| Exercise objective |
As the answer, set down the lines below from the one containing "changes anything but" through the one containing "let number : NoticeKind", exactly and inclusively, and no others.

| Source material |

/-- O21. The temperature difference is the observed less the reference temperature, replaced by the nearer end outside
−10,000..+10,000 with DT_CLAMP. N is 10¹³ less A·ΔT·10⁵ plus B·ΔT², with L, Q and N in the stated ranges for constants
and temperatures in range. The VCF is N plus 50,000,000 divided by 10⁸, the fraction discarded, in 70,000..125,280
before and 80,000..120,000 after the clamp, VCF_CLAMP exactly when clamped. Rules R6, R7, R8. -/
def Obligations.TemperatureDifferenceAndVcf : Prop :=
  (∀ (tRef temperature : Int),
    let dt := temperature - tRef
    (-10000 ≤ dt ∧ dt ≤ 10000 → stageDelta tRef temperature = (dt, false))
    ∧ (dt < -10000 → stageDelta tRef temperature = (-10000, true))
    ∧ (10000 < dt → stageDelta tRef temperature = (10000, true))
    ∧ (-1000 ≤ tRef ∧ tRef ≤ 4000 ∧ -4000 ≤ temperature ∧ temperature ≤ 15000 → -8000 ≤ dt ∧ dt ≤ 16000))
  ∧ (∀ (a b : Nat) (tRef temperature : Int), a ≤ 3000 → b ≤ 2000 → -1000 ≤ tRef → tRef ≤ 4000 → -4000 ≤ temperature →
      temperature ≤ 15000 →
      let dt := (stageDelta tRef temperature).1
      let l : Int := a * dt
      let q : Int := b * dt * dt
      let n := stageN a b dt
      n = 10000000000000 - l * 100000 + q
      ∧ -30000000 ≤ l ∧ l ≤ 30000000 ∧ 0 ≤ q ∧ q ≤ 200000000000
      ∧ 7000000000000 ≤ n ∧ n ≤ 12528000000000
      ∧ ∃ v : Nat, 100000000 * (v : Int) ≤ n + 50000000 ∧ n + 50000000 < 100000000 * ((v : Int) + 1)
        ∧ 70000 ≤ v ∧ v ≤ 125280
        ∧ (v < 80000 → stageVcf n = (80000, true)) ∧ (120000 < v → stageVcf n = (120000, true))
        ∧ (80000 ≤ v ∧ v ≤ 120000 → stageVcf n = (v, false)))

/-- O22. The GSV is the GOV times the VCF divided by 100,000 rounded half up, the mass the stored GSV times D divided
by 10,000 rounded half up; each saturates at 4,294,967,295 with its qualifier exactly when the rounded result exceeds
it. The product is at most 528,000,000,000,000; a saturated GSV with D above 10,000 saturates the mass too. Rules R9,
R10. -/
def Obligations.GrossStandardVolumeAndMass : Prop :=
  ∀ (gov vcf d : Nat), gov ≤ 4400000000 → vcf ≤ 120000 → 5000 ≤ d → d ≤ 11000 →
    let gsv := stageGsv gov vcf
    let mass := stageMass gsv.1 d
    gov * vcf ≤ 528000000000000
    ∧ (∃ v : Nat, 100000 * v ≤ gov * vcf + 50000 ∧ gov * vcf + 50000 < 100000 * (v + 1)
        ∧ (v ≤ 4294967295 → gsv = (v, false)) ∧ (4294967295 < v → gsv = (4294967295, true)))
    ∧ gsv.1 ≤ 4294967295
    ∧ (∃ v : Nat, 10000 * v ≤ gsv.1 * d + 5000 ∧ gsv.1 * d + 5000 < 10000 * (v + 1)
        ∧ (v ≤ 4294967295 → mass = (v, false)) ∧ (4294967295 < v → mass = (4294967295, true)))
    ∧ mass.1 ≤ 4294967295
    ∧ (gsv.2 = true → 10000 < d → mass = (4294967295, true))

/-- O23. ATTEST is answered with the first refusal of R76's table, or accepted with the hold SET for the Attestation
Unit when no frame is being merged and WAITING otherwise. A waiting request gets the hold when nobody holds it and no
frame is being merged. Nothing else changes. Derived from 04 section 4.2 (R76, R78 step 1); 02 section 2.2 (R27). -/
def Obligations.AttestIsCheckedAndTakesTheHold : Prop :=
  (∀ (parcel epoch : Byte) (s : State), s.portIdle →
    let e : Epoch := if epoch = 1 then .opening else .closing
    exec (.attest parcel epoch) s = .next (s.checked
      [ (decide (s.sheet.node ≠ .active ∧ s.sheet.node ≠ .final), .state),
        (decide ((epoch ≠ 1 ∧ epoch ≠ 3) ∨ parcel.toNat < 1 ∨ 8 < parcel.toNat), .range),
        (decide (∀ sh ∈ s.sheet.sheet, ∀ d ∈ sh.parcels, d.number ≠ parcel.toNat), .noParcel),
        (decide (∃ p ∈ s.table.own, p.parcel = parcel.toNat ∧ p.withdrawn = false ∧ p.slots.get e = none), .incomplete) ]
      { s.accepted (.attest parcel.toNat e) with table := { s.table with hold :=
          if s.intake.merging = none then { holder := some .attestation, waiting := false }
          else { s.table.hold with waiting := true } } }))
  ∧ (∀ (s : State), s.table.hold = { holder := none, waiting := true } → s.intake.merging = none →
      exec .intakeHoldSet s =
        .next { s with table := { s.table with hold := { holder := some .attestation, waiting := false } } })
  ∧ (∀ (s : State), (s.table.hold.waiting = false ∨ s.table.hold.holder ≠ none ∨ s.intake.merging ≠ none) →
      exec .intakeHoldSet s = .next s)

/-- O24. The scan for (p, e) counts the own points of p not withdrawn and the entries of p whose station is not
FOREIGN that hold the epoch, and sums this node's own GSVs of that epoch over them; source values, conflict and
mismatch fields, qualifiers, revisions and the other epochs take no part. Rules R77. -/
def Obligations.ViewScanCountsAndSums : Prop :=
  ∀ (s : State) (p : Nat) (e : Epoch),
    let own := s.table.own.filter (fun o =>
      decide (o.parcel = p ∧ o.withdrawn = false ∧ (o.slots.get e).isSome = true))
    let entries := s.table.entries.filter (fun x =>
      decide (x.parcel = p ∧ (s.peer x.slot).state ≠ .foreign ∧ (x.slots.get e).isSome = true))
    (s.scan p e).count = own.length + entries.length
    ∧ (s.scan p e).sum = (own.map (fun o => ((o.slots.get e).map (·.std.gsv)).getD 0)).sum
        + (entries.map (fun x => ((x.slots.get e).map (·.obs.std.gsv)).getD 0)).sum

/-- O25. With an ATTEST in flight and the hold SET for it, the record's summary becomes the scan's count and sum with
changed-since clear and its sets as they were; the parcel's own points not withdrawn rise to THROUGH_OPENING from NONE
(OPENING) or to THROUGH_CLOSING (CLOSING), one change if any rose; ATTEST (p, e) is given, the hold released, the
request completed with DONE. Nothing else changes. Without the hold nothing happens. Derived from 04 section 4.2 (R78,
R79); 02 section 2.3 (R34); 02 section 2.2 (R27). -/
def Obligations.AttestScanStoresAndProtects : Prop :=
  (∀ (s : State) (p : Nat) (e : Epoch), s.port.busy = some (.attest p e) → s.table.hold.holder = some .attestation →
    let rises := fun (o : OwnPoint) => decide (o.parcel = p ∧ o.withdrawn = false)
    let level := fun (o : OwnPoint) => if e = .closing then Protection.throughClosing
      else if o.protection = .none then .throughOpening else o.protection
    exec .attestScanComplete s = .next { s with
      table := { s.table with
        own := s.table.own.map (fun o => if rises o then { o with protection := level o } else o)
        changeCount := if ∃ o ∈ s.table.own, rises o = true ∧ o.protection ≠ level o then s.table.changeCount + 1
          else s.table.changeCount
        hold := if s.table.hold.waiting then { holder := some .attestation, waiting := false }
          else { holder := none, waiting := false } }
      attest := s.attest.map (fun r => if r.parcel = p ∧ r.epoch = e then
        { r with summary := some (s.scan p e), changedSince := false } else r)
      pub := s.pub.give (.attest p e)
      port := { s.port with busy := none, last := .done } })
  ∧ (∀ (s : State), s.table.hold.holder ≠ some .attestation → exec .attestScanComplete s = .next s)

/-- O26. With the scan's count and sum equal to the frame's, the station joins the record's matching set and leaves
its diverging set; otherwise the other way round with VIEW_DIVERGE(p) raised. In both outcomes changed-since is
cleared; other members, other records and the own summary stay. The hold is released, at once to a waiting ATTEST
where one waits (log 10), and the frame is finished. Nothing else changes. Derived from 04 section 4.4 (R82, R83); 02
section 2.2 (R27). -/
def Obligations.ComparisonPlacesTheStation : Prop :=
  ∀ (s : State) (slot p : Nat) (e : Epoch) (theirs : Summary),
    s.intake.merging = some (.comparison slot p e theirs) → s.table.hold.holder = some .intake → slot < 16 →
    let equal := decide (s.scan p e = theirs)
    ∃ updated : AttestRecord → AttestRecord,
      exec .comparisonComplete s = .next { s with
        attest := s.attest.map (fun r => if r.parcel = p ∧ r.epoch = e then updated r else r)
        notices := if equal then s.notices else s.notices.raise .viewDiverge p
        intake := { s.intake with merging := none }
        table := { s.table with hold :=
          if s.table.hold.waiting then { holder := some .attestation, waiting := false }
          else { holder := none, waiting := false } } }
      ∧ ∀ r : AttestRecord, (updated r).parcel = r.parcel ∧ (updated r).epoch = r.epoch
        ∧ (updated r).summary = r.summary ∧ (updated r).changedSince = false
        ∧ ∀ i : Nat, (updated r).matching.getLsbD i = (if i = slot then equal else r.matching.getLsbD i)
          ∧ (updated r).diverging.getLsbD i = (if i = slot then !equal else r.diverging.getLsbD i)

/-- O27. In a pending set without duplicates, a raise of a kind and subject makes one entry with count 0 where there
was none, and otherwise raises that entry's count by one, saturating at 255; every other pair keeps its entry and
count, the set keeps its form, and the enables take no part. Rules R144. -/
def Obligations.RaiseAddsOrCounts : Prop :=
  ∀ (k : NoticeKind) (j : Nat) (n : NoticeUnit), PendingOk n.pending →
    let count := fun (ns : List Notice) (k' : NoticeKind) (j' : Nat) =>
      (ns.find? (fun m => decide (m.kind = k' ∧ m.subject = j'))).map (·.count)
    PendingOk (n.raise k j).pending
    ∧ (count n.pending k j = none → count (n.raise k j).pending k j = some 0)
    ∧ (∀ c, count n.pending k j = some c → count (n.raise k j).pending k j = some (if c < 255 then c + 1 else 255))
    ∧ (∀ k' j', (k', j') ≠ (k, j) → count (n.raise k j).pending k' j' = count n.pending k' j')
    ∧ (n.raise k j).enables = n.enables ∧ (n.raise k j).edges = n.edges ∧ (n.raise k j).watch = n.watch
    ∧ ∀ en : BitVec 11, ({ n with enables := en }.raise k j).pending = (n.raise k j).pending

/-- O28. In a pending set in its form, SERVICE QUERY returns the kind number, subject and count of the enabled entry
that no other enabled entry precedes in R145's priority and then subject, or 0xFF, 0, 0 where no enabled entry is
pending. READ NOTICES returns the number of entries, the enables and every entry in that order, and its first enabled
entry is the one SERVICE QUERY returns. Kind numbers and priorities are those of R145's table, written out. Neither
changes anything but the reply. Derived from 08 section 8.4 (R148, R150); 08 section 8.2 (R145); 10 section 10.3
(R171). -/
def Obligations.ServiceQueryAndReadNotices : Prop :=
  let priority : NoticeKind → Nat := fun k => match k with
    | .linkFault => 1 | .sheetMismatch => 2 | .viewDiverge => 3 | .verdictWorse => 4 | .computeMismatch => 5
    | .peerAbsent => 6 | .tableFull => 7 | .limit => 8 | .watch => 9 | .verdictBetter => 10 | .peerReturn => 11
  let number : NoticeKind → Nat := fun k => match k with
    | .verdictWorse => 0 | .verdictBetter => 1 | .viewDiverge => 2 | .peerAbsent => 3 | .peerReturn => 4
    | .sheetMismatch => 5 | .computeMismatch => 6 | .tableFull => 7 | .limit => 8 | .watch => 9 | .linkFault => 10
  (∀ (s : State) (n : Notice), s.takes → PendingOk s.notices.pending → n ∈ s.notices.pending →
    s.notices.enables.getLsbD (number n.kind) = true →
    (∀ m ∈ s.notices.pending, s.notices.enables.getLsbD (number m.kind) = true → m ≠ n →
      priority n.kind < priority m.kind ∨ (n.kind = m.kind ∧ n.subject < m.subject)) →
    exec .serviceQuery s = .next (s.answered .done
      [BitVec.ofNat 8 (number n.kind), BitVec.ofNat 8 n.subject, BitVec.ofNat 8 n.count]))
  ∧ (∀ (s : State), s.takes → (∀ m ∈ s.notices.pending, s.notices.enables.getLsbD (number m.kind) = false) →
      exec .serviceQuery s = .next (s.answered .done [0xFF, 0, 0]))
  ∧ (∀ (s : State), PendingOk s.notices.pending →
      (∃ n ∈ s.notices.pending, s.notices.enables.getLsbD (number n.kind) = true) →
      ∃ n ∈ s.notices.pending, s.notices.enables.getLsbD (number n.kind) = true
        ∧ s.notices.pending.find? (fun m => s.notices.enables.getLsbD (number m.kind)) = some n
        ∧ ∀ m ∈ s.notices.pending, s.notices.enables.getLsbD (number m.kind) = true → m ≠ n →
          priority n.kind < priority m.kind ∨ (n.kind = m.kind ∧ n.subject < m.subject))
  ∧ (∀ (s : State), s.takes →
      exec .readNotices s = .next (s.answered .done
        ([BitVec.ofNat 8 s.notices.pending.length] ++ bytes16 (s.notices.enables.setWidth 16)
          ++ s.notices.pending.flatMap (fun n =>
            [BitVec.ofNat 8 (number n.kind), BitVec.ofNat 8 n.subject, BitVec.ofNat 8 n.count]))))
  ∧ (∀ (s : State), PendingOk s.notices.pending → s.notices.pending.Pairwise (fun m n =>
      priority m.kind < priority n.kind ∨ (m.kind = n.kind ∧ m.subject < n.subject)))
  ∧ (∀ k : NoticeKind, k.number = number k)

/-- O29. ACKNOWLEDGE is refused with RANGE for a kind number above 10 or a subject outside R145's range for the kind,
with NOT_FOUND where no entry of the pair is pending, and with BUSY while a long operation is in flight, nothing
changing. Otherwise it is answered DONE and the entry of that pair leaves the set, whatever its count and its kind's
enable; nothing else changes. Rules R149. -/
def Obligations.AcknowledgeRemovesOneEntry : Prop :=
  ∀ (kind subject : Byte) (s : State), s.takes →
    let k := kind.toNat
    let j := subject.toNat
    let this := fun (n : Notice) => decide (n.kind.number = k ∧ n.subject = j)
    exec (.acknowledge kind subject) s = .next (s.checked
      [ (s.port.busy.isSome, .busy),
        (decide (10 < k ∨ (k = 10 ∧ 2 < j) ∨ (k = 7 ∧ 0 < j) ∨ ((3 ≤ k ∧ k ≤ 6 ∨ k = 9) ∧ 15 < j)
          ∨ ((k ≤ 2 ∨ k = 8) ∧ (j < 1 ∨ 8 < j))), .range),
        (!s.notices.pending.any this, .notFound) ]
      { s.answered .done [] with notices :=
          { s.notices with pending := s.notices.pending.filter (fun n => !this n) } })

| Task response |
changes anything but the reply. Derived from 08 section 8.4 (R148, R150); 08 section 8.2 (R145); 10 section 10.3
(R171). -/
def Obligations.ServiceQueryAndReadNotices : Prop :=
  let priority : NoticeKind → Nat := fun k => match k with
    | .linkFault => 1 | .sheetMismatch => 2 | .viewDiverge => 3 | .verdictWorse => 4 | .computeMismatch => 5
    | .peerAbsent => 6 | .tableFull => 7 | .limit => 8 | .watch => 9 | .verdictBetter => 10 | .peerReturn => 11
  let number : NoticeKind → Nat := fun k => match k with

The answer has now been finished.